12. The apparatus according to claim 4, characterized in that, The snap-fit ​​end (31) is a sloping structure, and the slope angle A2 between the sloping side and the first straight side in the width direction is 5.5~30°; The angle of A2 is 0.5 to 5 degrees larger than the angle of A1.

13. The apparatus according to any one of claims 1 to 5, characterized in that, All areas are rounded to prevent secondary damage to internal tissues during the procedure.

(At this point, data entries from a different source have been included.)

/-- R106's example: a tables stream of one DRI. -/
theorem test_load_tables :
    let t := (sliceWith Regs.reset [0xFF, 0xD8, 0xFF, 0xDD, 0x00, 0x04, 0x00, 0x08, 0xFF, 0xD9]).loadTables sized
    t.tables.ri = 8 ∧ t.tablesLoaded = true ∧ t.err = false := by
  decide +kernel

/-- R424's example: ERR_ROW = 10 + floor(5 / 4). -/
theorem test_error_row :
    let s := { (stripOf { lzwRegs with bpr := 4, rowStart := 10 } []) with pos := 8 }
    (s.raiseStream .lzwBadCode 13).readReg 0x00C = 11 ∧ (s.raiseStream .lzwBadCode 13).readReg 0x008 = 0x3101 := by
  decide +kernel

/-- R102: the order of the checks. -/
theorem test_strip_begin_order :
    ((sliceWith { Regs.reset with codec := 6 } []).beginStrip sized).readReg 0x008 = 0x00002002 ∧
    ((sliceWith { Regs.reset with codec := 5 } []).beginStrip sized).readReg 0x008 = 0x00001103 ∧
    ({ sliceWith { Regs.reset with codec := 6 } [] with sliceActive := false }.beginStrip sized).readReg 0x008 =
      0x00000304 := by
  decide +kernel

/-! ### States that meet the statements' hypotheses, clause by clause -/

/-- A state whose strip is `st`. -/
def withStrip (st : StripState) : State := { State.reset with sliceActive := true, stripActive := true, strip := st }

/-- A strip of unit state `c` over `b`, with the configuration `L`. -/
def stripAt (L : Latched) (c : CodecState) (b : List Byte) : StripState :=
  { cfg := L, lin := b, bc := 0, emitted := [], term := none, codec := c }

/-- The codes 256, 65, 257: the stream is one byte. -/
def oneByte : State := stripOf lzwRegs [0x80, 0x10, 0x60, 0x20]

def latched : State := { State.reset with latch := some ⟨.illegalCmd, 0, 0⟩ }

/-- Equality of an outcome with a next state, decided. -/
def isNext (o : Outcome State Fault Refusal) (s : State) : Bool :=
  match o with
  | .next t => t == s
  | _ => false

theorem next_of_isNext (o : Outcome State Fault Refusal) (s : State) (h : isNext o s = true) : o = .next s := by
  cases o <;> simp_all [isNext]

theorem witness_no_error : State.reset.err = false ∧ State.reset.sliceActive = false := by decide
theorem witness_slice : (sliceWith lzwRegs []).err = false ∧ (sliceWith lzwRegs []).sliceActive = true := by decide

theorem witness_ReservedWordsRaise :
    16 ≤ (16 : Word).toNat ∧ 8 ≤ (8 : Word).toNat ∧ 8 ≤ (15 : Word).toNat ∧ (15 : Word).toNat < 16 := by decide

theorem witness_LatchedErrorRefusesCommands :
    latched.err = true ∧ encodeCmd .decode = some 4 ∧ Instr.decode ≠ .reset ∧ Instr.decode ≠ .sliceBegin := by decide

/-- The last byte of the stream, and no byte after it. -/
theorem witness_DecodeDelivers :
    let s := { oneByte with regs := oneByte.regs.put .rows 1 }
    s.err = false ∧ s.stripActive = true ∧ s.occ ≤ sized.maxOutBytes ∧ s.pos.toNat + s.occ ≤ 2 ^ 32 - 1 ∧
      s.pos.toNat + s.occ = s.streamBytes.length ∧ s.occ = 1 := by
  decide +kernel

/-- POS + occ = 2^32 is out of range; 2^32 - 1 is not, but the stream is shorter. -/
theorem witness_DecodeFails :
    State.reset.err = false ∧ State.reset.stripActive = false ∧
    (let s := { oneByte with regs := oneByte.regs.put .rows 1, pos := 0xFFFFFFFF };
      s.err = false ∧ s.stripActive = true ∧ 2 ^ 32 - 1 < s.pos.toNat + s.occ) ∧
    (let s := { oneByte with regs := oneByte.regs.put .rows 4097 };
      s.stripActive = true ∧ sized.maxOutBytes < s.occ) ∧
    (let s := { oneByte with regs := oneByte.regs.put .rows 1, pos := 0xFFFFFFFE };
      s.err = false ∧ s.stripActive = true ∧ s.occ ≤ sized.maxOutBytes ∧ s.pos.toNat + s.occ ≤ 2 ^ 32 - 1 ∧
        s.streamBytes.length < s.pos.toNat + s.occ) := by
  decide +kernel

/-- The unit state of `oneByte` is sound. -/
theorem oneByte_wf : oneByte.strip.Wf := by
  have h : oneByte.strip.codec = .lzw { old := false, nbits := 9, prev := none, dict := [] } := by decide +kernel
  unfold StripState.Wf
  rw [h]
  constructor <;> simp [LzwState.nextFree]

theorem witness_DecodeKeepsTheStream :
    let s := { oneByte with regs := oneByte.regs.put .rows 0 }
    s.strip.Wf ∧ exec .decode s = .next (s.decodeRows Config.params) ∧
      (s.decodeRows Config.params).err = false := by
  exact ⟨oneByte_wf, next_of_isNext _ _ (by decide +kernel), by decide +kernel⟩

/-- Five literals. -/
def fiveBytes : State := stripOf lzwRegs [0x80, 0x10, 0x48, 0x50, 0x28, 0x24, 0x04]
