-- ==== Sys2Proof/Tests/Slice0.lean ====
section
/-! SUPPORT. The model's own tests: ill-formed terms the checks refuse, words written out from the spec's
encodings, single steps with the results spec/95_test_vectors.md states, and a witness for every
statement of Certificates/Slice0/Obligations.lean that has hypotheses. -/

namespace Sys2Proof.Tests

open Sys2Proof.Machine

/-! ## Ill-formed terms -/

theorem test_wellFormed_refuses_long_push : (Instr.push 4096).wellFormed = false := by decide
theorem test_wellFormed_refuses_long_pop : (Instr.pop 4096).wellFormed = false := by decide
theorem test_wellFormed_refuses_far_item : (Instr.rstitem 4096).wellFormed = false := by decide
theorem test_valid_refuses_each_bound :
    ¬ (Params.mk 0 8 8).Valid ∧ ¬ (Params.mk 4097 8 8).Valid ∧ ¬ (Params.mk 4 0 8).Valid ∧
    ¬ (Params.mk 4 4096 8).Valid ∧ ¬ (Params.mk 4 8 0).Valid := by decide
theorem test_memory_wf_refuses_disorder_and_sentinels :
    ¬ Memory.wf [(2, 1), (1, 1)] ∧ ¬ Memory.wf [(1, 1), (1, 2)] ∧ ¬ Memory.wf [(1, 0)] := by decide

/-! ## Words, bit by bit from R82 and R83 -/

theorem test_word_tick : decode .A 0b0001_000000000000 = .ok .tick := by decide
theorem test_word_rdtick : decode .S 0b1110_000000000000 = .ok .rdtick := by decide
theorem test_word_rxb : decode .A 0b0010_0000_01110010 = .ok (.rxb 0x72) := by decide
theorem test_word_push : decode .A 0b0011_000000001001 = .ok (.push 9) := by decide
theorem test_word_pop : decode .S 0b1000_100000000001 = .ok (.pop 2049) := by decide
theorem test_word_count : decode .S 0b1001_000000000000 = .ok .count := by decide
theorem test_word_full : decode .S 0b1010_000000000000 = .ok .full := by decide
theorem test_word_empty : decode .S 0b1011_000000000000 = .ok .empty := by decide
theorem test_word_rstall : decode .S 0b1100_000000000000 = .ok .rstall := by decide
theorem test_word_rstitem : decode .S 0b1101_000000000010 = .ok (.rstitem 2) := by decide
/-- The illegal words of section 2.1, each with its reason. -/
theorem test_illegal_words :
    decode .A 0x0000 = .error .reservedCode ∧ decode .S 0xFFFF = .error .reservedCode ∧
    decode .A 0x7000 = .error .reservedCode ∧ decode .A 0x1001 = .error .nonzeroArg ∧
    decode .A 0x2172 = .error .nonzeroArg ∧ decode .S 0xA800 = .error .nonzeroArg ∧
    decode .A 0x8008 = .error .wrongPort ∧ decode .S 0x2072 = .error .wrongPort := by decide
theorem test_encode_words :
    (Instr.rxb 0x0A).encode = 0x200A ∧ (Instr.push 3).encode = 0x3003 ∧ (Instr.pop 8).encode = 0x8008 ∧
    (Instr.rstitem 2).encode = 0xD002 ∧ Instr.rdtick.encode = 0xE000 := by decide
theorem test_table_words :
    decodeTableWord 16 0x1000 = some .tick ∧ decodeTableWord 16 0x2041 = some (.rxb 0x41) ∧
    decodeTableWord 16 0xE000 = some .rdtick ∧ decodeTableWord 16 0x4000 = none := by decide

/-! ## Single steps, in the test configuration `T` unless shown -/

/-- The next state, if there is one. -/
def after : Host.Outcome State Fault Refusal → Option State
  | .next s => some s
  | .fault _ => none
  | .refused _ => none

/-- `head tail count` of section 2.3. -/
def queue (s : State) : Nat × Nat × Nat := (s.head, s.tail, s.count)

/-- A state of section 2.3: the bytes of space Q, then `head tail count`. -/
def atQueue (slot : Memory) (head tail count : Nat) : State :=
  { State.reset with slot := slot, head := head, tail := tail, count := count }

/-- The record `72 72 31 00 ...` in slot 0, `0 1 1`. -/
def oneLine : State := atQueue [(0, 0x72), (1, 0x72), (2, 0x31)] 0 1 1

/-- A full queue of one-byte records, `0 0 4` (S1). -/
def fullQueue : State := atQueue [(0, 0x61), (4096, 0x62), (8192, 0x63), (12288, 0x64)] 0 0 4

/-- The framer with `72 72 31` accumulated, `3 / 0 0 0`. -/
def threeBytes : State := { State.reset with fbuf := [(0, 0x72), (1, 0x72), (2, 0x31)], cursor := 3 }

/-- The framer at `cursor = C`. -/
def atCapacity : State := { State.reset with cursor := 8 }

/-- T3, T10. -/
theorem test_tick_wraps :
    (after (exec .tick { State.reset with tick := 0xFF })).map State.tick = some 0 ∧
    (after (exec .tick { State.reset with cfg := ⟨4, 8, 32⟩, tick := 5 })).map State.tick = some 6 ∧
    (after (exec .tick { State.reset with cfg := ⟨4, 8, 32⟩, tick := 0xFFFFFFFF })).map State.tick = some 0 := by
  decide
/-- T4. -/
theorem test_rdtick_reads :
    (after (exec .rdtick { State.reset with tick := 0x2A })).map (fun t => (t.tick, t.sOut.map SAnswer.val)) =
      some (0x2A, [0x2A]) := by decide
/-- Q1 with the lanes of section 2.1, Q8. -/
theorem test_push_stores_and_wraps :
    (after (exec (.push 3) { State.reset with aWdata := 0x317272 })).map
      (fun t => (queue t, t.record 0, t.aOut)) =
      some ((0, 1, 1), [0x72, 0x72, 0x31, 0, 0, 0, 0, 0], [true]) ∧
    (after (exec (.push 1) { atQueue [] 3 3 0 with aWdata := 0x7A })).map queue = some (3, 0, 1) := by decide
/-- Q4, Q5, Q7, Q9. -/
theorem test_push_fails_and_clears :
    (after (exec (.push 9) State.reset)).map (fun t => (queue t, t.aOut)) = some ((0, 0, 0), [false]) ∧
    (after (exec (.push 1) { fullQueue with aWdata := 0x65 })).map (fun t => (queue t, t.record 0)) =
      some ((0, 0, 4), [0x61, 0, 0, 0, 0, 0, 0, 0]) ∧
    (after (exec (.push 2) { atQueue [(4096, 0x41), (4099, 0x44)] 1 1 0 with aWdata := 0x64637978 })).map
      (fun t => t.record 1) = some [0x78, 0x79, 0, 0, 0, 0, 0, 0] := by decide
/-- Q11. -/
theorem test_pop_answers_the_oldest :
    (after (exec (.pop 8) oneLine)).map (fun t => (queue t, t.record 0, t.sOut.map (fun a => (a.ok, a.data)))) =
      some ((1, 1, 0), [0x72, 0x72, 0x31, 0, 0, 0, 0, 0], [(true, [0x72, 0x72, 0x31, 0, 0, 0, 0, 0])]) := by decide
/-- Q12, Q13, Q15, Q16. -/
theorem test_pop_fails_truncates_and_wraps :
    (after (exec (.pop 8) (atQueue [] 2 2 0))).map (fun t => (queue t, t.sOut.map SAnswer.ok)) =
      some ((2, 2, 0), [false]) ∧
    (after (exec (.pop 9) oneLine)).map (fun t => (queue t, t.sOut.map SAnswer.ok)) = some ((0, 1, 1), [false]) ∧
    (after (exec (.pop 2) oneLine)).map (fun t => (queue t, t.sOut.map (fun a => a.data.take 2))) =
      some ((1, 1, 0), [[0x72, 0x72]]) ∧
    (after (exec (.pop 8) (atQueue [(0, 0x66), (12288, 0x63)] 3 1 2))).map
      (fun t => (queue t, t.sOut.map SAnswer.data)) = some ((0, 1, 1), [[0x63, 0, 0, 0, 0, 0, 0, 0]]) := by decide
/-- Q17 to Q19. -/
theorem test_count_answers :
    (after (exec .count (atQueue [] 1 3 2))).map (fun t => t.sOut.map SAnswer.val) = some [2] := by decide
theorem test_full_answers :
    (after (exec .full fullQueue)).map (fun t => t.sOut.map SAnswer.val) = some [1] ∧
    (after (exec .full oneLine)).map (fun t => t.sOut.map SAnswer.val) = some [0] := by decide
theorem test_empty_answers :
    (after (exec .empty State.reset)).map (fun t => t.sOut.map SAnswer.val) = some [1] ∧
    (after (exec .empty oneLine)).map (fun t => t.sOut.map SAnswer.val) = some [0] := by decide
/-- Q20, with a line half accumulated. -/
theorem test_rstall_clears_the_queue_alone :
    (after (exec .rstall { threeBytes with
      slot := [(0, 0x66), (4103, 1), (12288, 0x63)], head := 3, tail := 1, count := 2, tick := 7 })).map
      (fun t => (queue t, t.slot, t.memReadF 3, t.cursor, t.tick)) =
      some ((0, 0, 0), [], [0x72, 0x72, 0x31], 3, 7) := by decide
/-- Q21. -/
theorem test_rstitem_clears_one_slot :
    (after (exec (.rstitem 1) (atQueue [(0, 0x61), (4096, 0x62)] 0 2 2))).map (fun t => (queue t, t.live)) =
      some ((0, 2, 2), [[0x61, 0, 0, 0, 0, 0, 0, 0], [0, 0, 0, 0, 0, 0, 0, 0]]) := by decide
/-- Q23. -/
theorem test_rstitem_out_of_range :
    (after (exec (.rstitem 4) oneLine)).map (fun t => (queue t, t.slot == oneLine.slot, t.sOut.map SAnswer.ok)) =
      some ((0, 1, 1), true, [false]) := by decide
/-- F1, F2, F3, F4. -/
theorem test_rxb_stores_ignores_pushes_drops :
    (after (exec (.rxb 0x72) State.reset)).map (fun t => (t.cursor, t.fbuf)) = some (1, [(0, 0x72)]) ∧
    (after (exec (.rxb 0x0D) threeBytes)).map (fun t => (t.cursor, queue t)) = some (3, (0, 0, 0)) ∧
    (after (exec (.rxb 0x0A) threeBytes)).map (fun t => (t.cursor, queue t, t.record 0)) =
      some (0, (0, 1, 1), [0x72, 0x72, 0x31, 0, 0, 0, 0, 0]) ∧
    (after (exec (.rxb 0x0A) { fullQueue with fbuf := [(0, 0x72)], cursor := 3 })).map
      (fun t => (t.cursor, queue t, t.record 0)) =
      some (0, (0, 0, 4), [0x61, 0, 0, 0, 0, 0, 0, 0]) := by decide
/-- F5, F6, F7, F8. -/
theorem test_rxb_overflows_first :
    (after (exec (.rxb 0x78) atCapacity)).map (fun t => (t.cursor, queue t, t.fbuf)) = some (0, (0, 0, 0), []) ∧
    (after (exec (.rxb 0x0A) atCapacity)).map (fun t => (t.cursor, queue t)) = some (0, (0, 0, 0)) ∧
    (after (exec (.rxb 0x0D) atCapacity)).map (fun t => (t.cursor, queue t)) = some (0, (0, 0, 0)) ∧
    (after (exec (.rxb 0x0A) State.reset)).map (fun t => (t.cursor, queue t)) = some (0, (0, 1, 1)) := by decide
/-- The word placed is the one the next step performs; the lanes keep their payload. -/
theorem test_step_performs_the_placed_word :
    (after (step (State.reset.withFetchWord 16 0x1000))).map State.tick = some 1 ∧
    (after (step ({ State.reset with aWdata := 0x61 }.withFetchWord 16 0x3001))).map (fun t => t.record 0) =
      some [0x61, 0, 0, 0, 0, 0, 0, 0] ∧
    (after (step (State.reset.withFetchWord 16 0xB000))).map (fun t => t.sOut.map SAnswer.val) = some [1] := by decide
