-- ==== Sys2Proof/Machine/Checksum.lean ====
section
/-! DEFINITION. The checksum functions (spec/40_checksum.md R100 to R103, spec/00_scope.md R16) and the command CSUM
(R104). -/

namespace Sys2Proof.Machine

/-- `Words(bs)`: big-endian 16-bit words from the first byte on; an odd trailing byte is the high byte of a word
whose low byte is 0 (R100, spec/90_conflicts.md C2). -/
def wordsOf : List Byte → List Half
  | [] => []
  | [b] => [be16 b 0#8]
  | b0 :: b1 :: bs => be16 b0 b1 :: wordsOf bs

/-- The exact sum of the words, over the naturals (R102). -/
def wordSum (ws : List Half) : Nat := (ws.map BitVec.toNat).sum

/-- One pass of `Fold`: the low 16 bits plus the carry (R101). -/
def foldPass (x : Nat) : Nat := x % 0x10000 + x / 0x10000

/-- The loop of `Fold` with a bound on its passes. -/
def foldLoop : Nat → Nat → Nat
  | 0, x => x
  | fuel + 1, x => if 0xFFFF < x then foldLoop fuel (foldPass x) else x

/-- `Fold(S)` (R101). Each pass that starts above 0xFFFF makes S strictly smaller, so S passes are enough. -/
def fold (x : Nat) : Nat := foldLoop x x

/-- `InetSum(bs)`, the folded sum (R102). -/
def inetSum (bs : List Byte) : Nat := fold (wordSum (wordsOf bs))

/-- `InetChecksum(bs)`, its complement (R102). -/
def inetChecksum (bs : List Byte) : Nat := 0xFFFF - inetSum bs

/-- The words of a little-endian assembly, an odd trailing byte being the low byte. No command uses it: it is the
other reading that R109 compares with. -/
def wordsLittle : List Byte → List Half
  | [] => []
  | [b] => [be16 0#8 b]
  | b0 :: b1 :: bs => be16 b1 b0 :: wordsLittle bs

/-- The error CSUM raises, if any (R104, R165). -/
def csumError (s : State) : Option CmdError :=
  if inRange s.cfg s.ops.csAddr.toNat s.ops.csLen.toNat then none else some .badRange

/-- CSUM (R104). -/
def execCsum (s : State) : Host.Outcome State Fault Refusal :=
  match csumError s with
  | some e => .next (raiseError e s)
  | none =>
    match memRead .csum s.ops.csAddr.toNat s.ops.csLen.toNat s with
    | .error f => .fault f
    | .ok bs => .next (complete (latchSum (inetSum bs) s))

end Sys2Proof.Machine
end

14. The apparatus according to claim 6, characterized in that, The angle between the first side of the first tooth profile (161) and the second tooth profile (351) and the horizontal line is 85~125°; The first tooth profile (161) and the second tooth profile (351) have a straight edge on their first side or / and The first side of the first tooth profile (161) and the second tooth profile (351) is a wavy side; The first tooth profile (161) and the second tooth profile (351) have the same or / and the same wavy arc radius for each segment of the first side wavy edge. The radii of the wavy arcs of the first side of the first tooth (161) and the second tooth (351) are not the same; The tips of the first tooth (161) and the second tooth (351) have no rounded corners or / and The first tooth (161) and the second tooth (351) have a rounded corner radius R1 of 0.1~1mm at their tips; The radius R2 of the wavy arc of each segment of the first tooth profile (161) and the second tooth profile (351) is between 0.1 and 1 mm.